- **Work request**
When you reach the line with "w = encode i" in the listing below, transcribe it and each line after it up to and including the line with "(w.extractLsb' 4 28 ≠ 0 →", exactly and with nothing else.
+ + + + +
-- ==== Sys2Proof/Certificates/Slice0/Obligations.lean ====
section
/-! DEFINITION. The statements for the provers, from the numbered rules of spec/. OBLIGATIONS.json lists them with their
rules and quotes. Offsets are those of 10_state R16 and 20_memory R39. -/

open Sys2Proof Sys2Proof.Machine

/-! ### Encoding -/

/-- The eight words of R55 and two illegal words, read by the decoder. -/
def Obligations.CommandWordsDecode : Prop :=
  decode 0x00000000#32 = .ok .nop ∧ decode 0x00000001#32 = .ok .encode ∧ decode 0x00000002#32 = .ok .decode ∧
  decode 0x00000003#32 = .ok .capchk ∧ decode 0x00000004#32 = .ok .embed ∧ decode 0x00000005#32 = .ok .extract ∧
  decode 0x00000006#32 = .ok .encrypt ∧ decode 0x00000007#32 = .ok .decrypt ∧
  decode 0x00000008#32 = .error (.opReserved 8) ∧ decode 0x00000010#32 = .error .mbzNonzero

/-- R55: a command is selected by the whole 32-bit word; the decoder reads command `i` from the word of `i` and from no
other word. -/
def Obligations.OnlyItsOwnWordSelectsACommand : Prop :=
  ∀ (w : Word) (i : Instr), decode w = .ok i ↔ w = encode i

/-- R57: the decoder on every word, by its MBZ field (bits 31:4) and its OP field (bits 3:0). -/
def Obligations.DecoderFollowsTheOpcodeMap : Prop :=
  ∀ w : Word,
    (w.extractLsb' 4 28 ≠ 0 → ∃ e, decode w = .error e) ∧
    (w.extractLsb' 4 28 = 0 →
      (w.extractLsb' 0 4 = 0x0 → decode w = .ok .nop) ∧ (w.extractLsb' 0 4 = 0x1 → decode w = .ok .encode) ∧
      (w.extractLsb' 0 4 = 0x2 → decode w = .ok .decode) ∧ (w.extractLsb' 0 4 = 0x3 → decode w = .ok .capchk) ∧
      (w.extractLsb' 0 4 = 0x4 → decode w = .ok .embed) ∧ (w.extractLsb' 0 4 = 0x5 → decode w = .ok .extract) ∧
      (w.extractLsb' 0 4 = 0x6 → decode w = .ok .encrypt) ∧ (w.extractLsb' 0 4 = 0x7 → decode w = .ok .decrypt) ∧
      (8 ≤ (w.extractLsb' 0 4).toNat → ∃ e, decode w = .error e))

/-! ### The life of a command -/

/-- A step in which the engine has the turn (log 6) runs the command its latched word decodes to, on the state with the
turn used up, or raises IllegalCommand; and the step after `withFetchWord` (log 11) does the same with the word placed,
with RST low, as a CMD write would have started it. -/
def Obligations.StepRunsTheLatchedCommand : Prop :=
  (∀ (s : State) (w : Word), s.rst = false → s.engine = .busy w → (s.turns = [] ∨ s.turns.head? = some .engine) →
    (∀ i, decode w = .ok i → step s = exec i { s with turns := s.turns.tail }) ∧
    (∀ e, decode w = .error e → step s =
      .next { s with turns := s.turns.tail, engine := .idle, err := true, errCode := 7, errInfo := w })) ∧
  (∀ (s : State) (nbits w : Nat) (i : Instr), decodeTableWord nbits w = some i →
    step (s.withFetchWord nbits w) =
      exec i { s with engine := .busy (encode i), done := false, err := false, errCode := 0, errInfo := 0,
                      rst := false }) ∧
  (∀ (s : State) (nbits w : Nat), nbits ≤ 32 → decodeTableWord nbits w = none →
    step (s.withFetchWord nbits w) =
      .next { s with engine := .idle, done := false, err := true, errCode := 7,
                     errInfo := BitVec.ofNat 32 (w % 2 ^ nbits), rst := false })

/-- R75: what a CMD write does while BUSY = 0, and that the engine then decodes the word and performs the command's rule
or raises IllegalCommand. -/
def Obligations.CommandStartEvent : Prop :=
  ∀ (s : State) (w : Word), s.rst = false → s.engine = .idle →
    s.busWrite 0x008 w =
      { s with engine := .busy w, done := false, err := false, errCode := 0, errInfo := 0 } ∧
    (∀ i, decode w = .ok i → engineTurn (s.busWrite 0x008 w) = exec i (s.busWrite 0x008 w)) ∧
    (∀ e, decode w = .error e → engineTurn (s.busWrite 0x008 w) =
      .next { s with engine := .idle, done := false, err := true, errCode := 7, errInfo := w })

/-- R56: every word outside R55's table, written to CMD while BUSY = 0, ends with IllegalCommand and ERR_INFO = the
word, and nothing but STATUS, ERR_CODE and ERR_INFO differs from before the write. -/
def Obligations.IllegalWordEndsWithIllegalCommand : Prop :=
  ∀ (s : State) (w : Word), (w.extractLsb' 4 28 ≠ 0 ∨ 8 ≤ (w.extractLsb' 0 4).toNat) → s.rst = false →
    s.engine = .idle →
    engineTurn (s.busWrite 0x008 w) =
      .next { s with engine := .idle, done := false, err := true, errCode := 7, errInfo := w }

/-- R19: CMD reads 0; a write while BUSY = 0 starts a command with the written word; a write while BUSY = 1 starts
nothing and sets CMD_DROPPED. -/
def Obligations.CmdRegister : Prop :=
  ∀ (s : State) (v : Word), s.busRead 0x008 = 0 ∧
    (s.rst = false → s.engine = .idle → (s.busWrite 0x008 v).engine = .busy v) ∧
    (∀ w, s.rst = false → s.engine = .busy w → s.busWrite 0x008 v = { s with cmdDropped := true })

/-- R102, with log 6: a running command ends within a bounded number of steps when RST stays low and the host has
nothing left to do: at most one more than the turns listed. -/
def Obligations.StartedCommandEnds : Prop :=
  ∀ (s : State), s.rst = false → s.busy = true → s.inputs = [] →
    ∃ k, k ≤ s.turns.length + 1 ∧
      match Host.Core.run core k s with
      | .next t => (show State from t).busy = false
      | .fault _ => True
      | .refused _ => False

/-! ### The commands: results, errors and frames -/

/-- R78: NOP, word 0, completes, and changes nothing but STATUS. -/
def Obligations.NopCompletes : Prop :=
  decode 0x00000000#32 = .ok .nop ∧ ∀ s : State, exec .nop s = .next { s with engine := .idle, done := true }

/-- R65: ENCODE, word 1. The two errors with their ERR_INFO, and the stream written most significant bit first;
everything not named is unchanged. -/
def Obligations.EncodeFollowsItsRule : Prop :=
  decode 0x00000001#32 = .ok .encode ∧ ∀ s : State,
    (s.cfg.maxMsgBytes < s.msgLen.toNat →
      exec .encode s = .next { s with engine := .idle, err := true, errCode := 6, errInfo := 0x020 }) ∧
    (∀ i, s.msgLen.toNat ≤ s.cfg.maxMsgBytes → i < s.msgLen.toNat →
      (∃ b, s.msg.read? i = some b ∧ 128 ≤ b.toNat) →
      (∀ k, k < i → ∃ b, s.msg.read? k = some b ∧ b.toNat < 128) →
      exec .encode s = .next { s with engine := .idle, err := true, errCode := 1, errInfo := BitVec.ofNat 32 i }) ∧
    (s.msgLen.toNat ≤ s.cfg.maxMsgBytes →
      (∀ i, i < s.msgLen.toNat → ∃ b, s.msg.read? i = some b ∧ b.toNat < 128) →
      ∃ t, exec .encode s = .next t ∧
        t = { s with bit := t.bit, bitCount := BitVec.ofNat 32 (8 * s.msgLen.toNat), engine := .idle, done := true } ∧
        (∀ i j, i < s.msgLen.toNat → j < 8 →
          t.bit.read? (8 * i + j) = (s.msg.read? i).map (fun b => b.getLsbD (7 - j))) ∧
        (∀ n, 8 * s.msgLen.toNat ≤ n → t.bit.read? n = s.bit.read? n))

/-- R66: DECODE, word 2. The two errors with their ERR_INFO, and the bytes of the chunks, first bit in bit 7, values 128
to 255 included; everything not named is unchanged. -/
def Obligations.DecodeFollowsItsRule : Prop :=
  decode 0x00000002#32 = .ok .decode ∧ ∀ s : State,
    (s.cfg.maxBits < s.bitCount.toNat →
      exec .decode s = .next { s with engine := .idle, err := true, errCode := 6, errInfo := 0x024 }) ∧
    (s.bitCount.toNat ≤ s.cfg.maxBits → s.bitCount.toNat % 8 ≠ 0 →
      exec .decode s = .next { s with engine := .idle, err := true, errCode := 5, errInfo := s.bitCount }) ∧
    (s.bitCount.toNat ≤ s.cfg.maxBits → s.bitCount.toNat % 8 = 0 →
      (∀ i, i < s.bitCount.toNat → ∃ b, s.bit.read? i = some b) →
      ∃ t, exec .decode s = .next t ∧
        t = { s with msg := t.msg, outLen := BitVec.ofNat 32 (s.bitCount.toNat / 8), engine := .idle, done := true } ∧
        (∀ k, k < s.bitCount.toNat / 8 → ∃ b, t.msg.read? k = some b ∧
          ∀ j, j < 8 → s.bit.read? (8 * k + j) = some (b.getLsbD (7 - j))) ∧
        (∀ k, s.bitCount.toNat / 8 ≤ k → t.msg.read? k = s.msg.read? k))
+ + + + +
- **Written answer**
  ∀ (w : Word) (i : Instr), decode w = .ok i ↔ w = encode i

/-- R57: the decoder on every word, by its MBZ field (bits 31:4) and its OP field (bits 3:0). -/
def Obligations.DecoderFollowsTheOpcodeMap : Prop :=
  ∀ w : Word,
    (w.extractLsb' 4 28 ≠ 0 → ∃ e, decode w = .error e) ∧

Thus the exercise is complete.